Sorry for the long delay. I finally setup a test environment for this. I used two Windows 2012R2 servers and Winlogbeat 5.0-alpha2. In my testing I found that both message and message_error are being reporting in events when the source application is not installed on the event collector.
The reason is because Winlogbeat attempts to render the event using message files from the local computer and Windows returns an error whose message is "The system cannot find the file specified." Then in an error recovery attempt, it tries to render the event without the message string since it thinks the message file is missing. However during the recovery attempt it is able to fully render the event with its message.
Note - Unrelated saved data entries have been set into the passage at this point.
-- ==== Sys2Proof/Certificates/Slice0/Obligations.lean ====
section
/-! DEFINITION. The statements for the provers. `ws` is the word size, so each holds for 16-bit and 32-bit parts; every
configuration field is the state's own, so each holds for every configuration. -/

open Sys2Proof Sys2Proof.Machine

/-! ### Encoding -/

/-- Decode and encode agree at one byte, with every data field at every value: under any Oreg, the final byte of an
instruction that can stand there decodes to it (R90, R97 to R100). -/
def Obligations.FinalByteDecodesToItsInstruction : Prop :=
  ∀ (oreg : Word) (i : Instr), i.wellFormedAt oreg = true → decodeByte oreg (finalByte i) = .ok i

/-- The other direction: with Oreg's low digit clear, as the prefixes leave it, each byte that decodes is the final byte
of the instruction it decodes to, so no two bytes are one instruction (R90, R97 to R100). -/
def Obligations.DecodedByteIsTheFinalByte : Prop :=
  ∀ (oreg : Word) (b : Byte) (i : Instr), oreg &&& 0xF = 0 → decodeByte oreg b = .ok i →
    i.wellFormedAt oreg = true ∧ finalByte i = b

/-- The memory code of every instruction, read from the start with Oreg 0, gives that instruction and takes all of its
bytes (R93, R99, R100, R102). -/
def Obligations.MemoryCodeDecodesToItsInstruction : Prop :=
  ∀ (ws : WordSize) (i : Instr), ∃ oreg,
    decodeBytes ws 0 0 (encode i) = .ok (i, oreg, (leadingBytes i).length, []) ∧ i.wellFormedAt oreg = true

/-- R101 with R94, R96 and R97: the canonical memory code of every operand of W bits, for every function that is no
prefix, leaves that function with that operand. -/
def Obligations.CanonicalCodeCarriesItsOperand : Prop :=
  ∀ (ws : WordSize) (f : Nibble) (v : Word), f ≠ 0x2 → f ≠ 0x6 → inWord ws v = true →
    assemble ws 0 (canonicalCode ws f v) = some (f, v, [])

/-- Memory codes written out in §1 and §5 of the source and in R100, as spec/opcode_table.json numbers them. -/
def Obligations.MemoryCodesOfTheManualDecode : Prop :=
  decodeTableWord 24 0x212FFF = some .start ∧ decodeTableWord 16 0x22FD = some .testhardchan
    ∧ decodeTableWord 16 0x22F5 = some .testldd ∧ decodeTableWord 16 0x22F8 = some .teststd
    ∧ decodeTableWord 16 0x22F4 = some .testlde ∧ decodeTableWord 16 0x22F7 = some .testste
    ∧ decodeTableWord 16 0x22F3 = some .testlds ∧ decodeTableWord 16 0x22F6 = some .teststs
    ∧ decodeTableWord 16 0x24F2 = some .mint ∧ decodeTableWord 8 0x54 = some (.ldnlp 4)
    ∧ decodeTableWord 8 0xD1 = some (.stl 1)

/-- R102: a `pfix 0` before any byte sequence that starts from Oreg 0 changes neither the function nor the operand. -/
def Obligations.RedundantPrefixChangesNothing : Prop :=
  ∀ (ws : WordSize) (bytes : List Byte), assemble ws 0 (instrByte 0x2 0x0 :: bytes) = assemble ws 0 bytes

/-! ### The step -/

/-- When the byte at IPtr decodes, the CPU's step is `exec` of that instruction, and nothing is added around it: the
instruction itself moves IPtr past its byte (R95, R97). The conditions are those under which R79, R74 and R241 let a byte
be executed. -/
def Obligations.StepRunsTheDecodedInstruction : Prop :=
  ∀ (s : State) (i : Instr) (rest : List Turn), s.control = .run → s.oneProcess = true →
    (s.cfg.wordSize.trunc s.iPtr).toNat ∉ s.written → memKind s.cfg (s.cfg.wordSize.trunc s.iPtr) ≠ none →
    decodeByte (s.cfg.wordSize.trunc s.oreg) (s.mem.read (s.cfg.wordSize.trunc s.iPtr).toNat) = .ok i →
    (s.turns = [] → step s = exec i s) ∧ (s.turns = .cpu :: rest → step s = exec i { s with turns := rest })

/-- Where a step does not reach an instruction: any step of a state outside R241's conditions (log 22); with the processor
running by itself, a byte written ahead of fetch (R79, log 23), an empty address (R74, log 25), an unlisted function (R103,
log 38). -/
def Obligations.StepStopsBeforeAnInstruction : Prop :=
  (∀ s : State, s.oneProcess = false → step s = .refused .notOneProcess)
  ∧ ∀ s : State, s.turns = [] → s.control = .run → s.oneProcess = true →
    let a := s.cfg.wordSize.trunc s.iPtr
    (a.toNat ∈ s.written → step s = .refused (.fetchOfWrittenByte a))
    ∧ (a.toNat ∉ s.written → memKind s.cfg a = none → step s = .refused (.emptyMemory a))
    ∧ (a.toNat ∉ s.written → memKind s.cfg a ≠ none →
        functionOf (s.mem.read a.toNat) ∈ [(0x1 : Nibble), 0x3, 0x7, 0x8, 0x9, 0xA, 0xB, 0xC, 0xE] →
        step s = .refused (.undecoded (.functionNotSpecified (functionOf (s.mem.read a.toNat)))))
When Winlogbeat recovers from the rendering error it reports both the event and the original error that caused the problem. This normally makes sense because the actual message field is still missing. But in this case it doesn't because the full event with message was rendered by Windows.
I'll work on addressing this problem of having both message and message_error.
{
"@timestamp": "2016-05-19T19:06:19.000Z",
"beat": {
"hostname": "WIN-0660TQ4U6V4",
"name": "winlogbeat-001"
},
"computer_name": "wrks-001.elastic.co",
"event_data": {
"param1": "in24.inetnebr.com - - [01/Aug/1995:00:00:01 -0400] \"GET /shuttle/missions/sts-68/news/sts-68-mcc-05.txt HTTP/1.0\" 200 1839"
},
"event_id": 512,
"keywords": [
"Classic"
],
"level": "Information",
"log_name": "Application",
"message": "in24.inetnebr.com - - [01/Aug/1995:00:00:01 -0400] \"GET /shuttle/missions/sts-68/news/sts-68-mcc-05.txt HTTP/1.0\" 200 1839",
"message_error": "The system cannot find the file specified.",
"opcode": "Info",
"record_number": "7609",
"source_name": "DummyCustomApp",
"tags": [
"ec2"
],
"type": "wineventlog",
"xml": "<Event xmlns="http://schemas.microsoft.com/win/2004/08/events/event">
<System>
<Provider Name="DummyCustomApp"/>
<EventID Qualifiers="0">512</EventID>
<Level>4</Level>
<Task>0</Task>
<Keywords>0x80000000000000</Keywords>
<TimeCreated SystemTime="2016-05-19T19:06:19.000000000Z"/>
<EventRecordID>7609</EventRecordID>
<Channel>Application</Channel>
<Computer>wrks-001.elastic.co</Computer>
<Security/>
</System>
<EventData>
<Data>in24.inetnebr.com - - [01/Aug/1995:00:00:01 -0400] \"GET /shuttle/missions/sts-68/news/sts-68-mcc-05.txt HTTP/1.0\" 200 1839</Data>
</EventData>
<RenderingInfo Culture="en-US">
<Message>in24.inetnebr.com - - [01/Aug/1995:00:00:01 -0400] \"GET /shuttle/missions/sts-68/news/sts-68-mcc-05.txt HTTP/1.0\" 200 1839</Message>
<Level>Information</Level>
<Task/>
<Opcode>Info</Opcode>
<Channel/>
<Provider/>
<Keywords>
<Keyword>Classic</Keyword>
</Keywords>
</RenderingInfo>
</Event>"
}
(The XML is included because I configured Winlogbeat to include the raw XML received from Windows for debugging purposes using the include_xml: true setting.)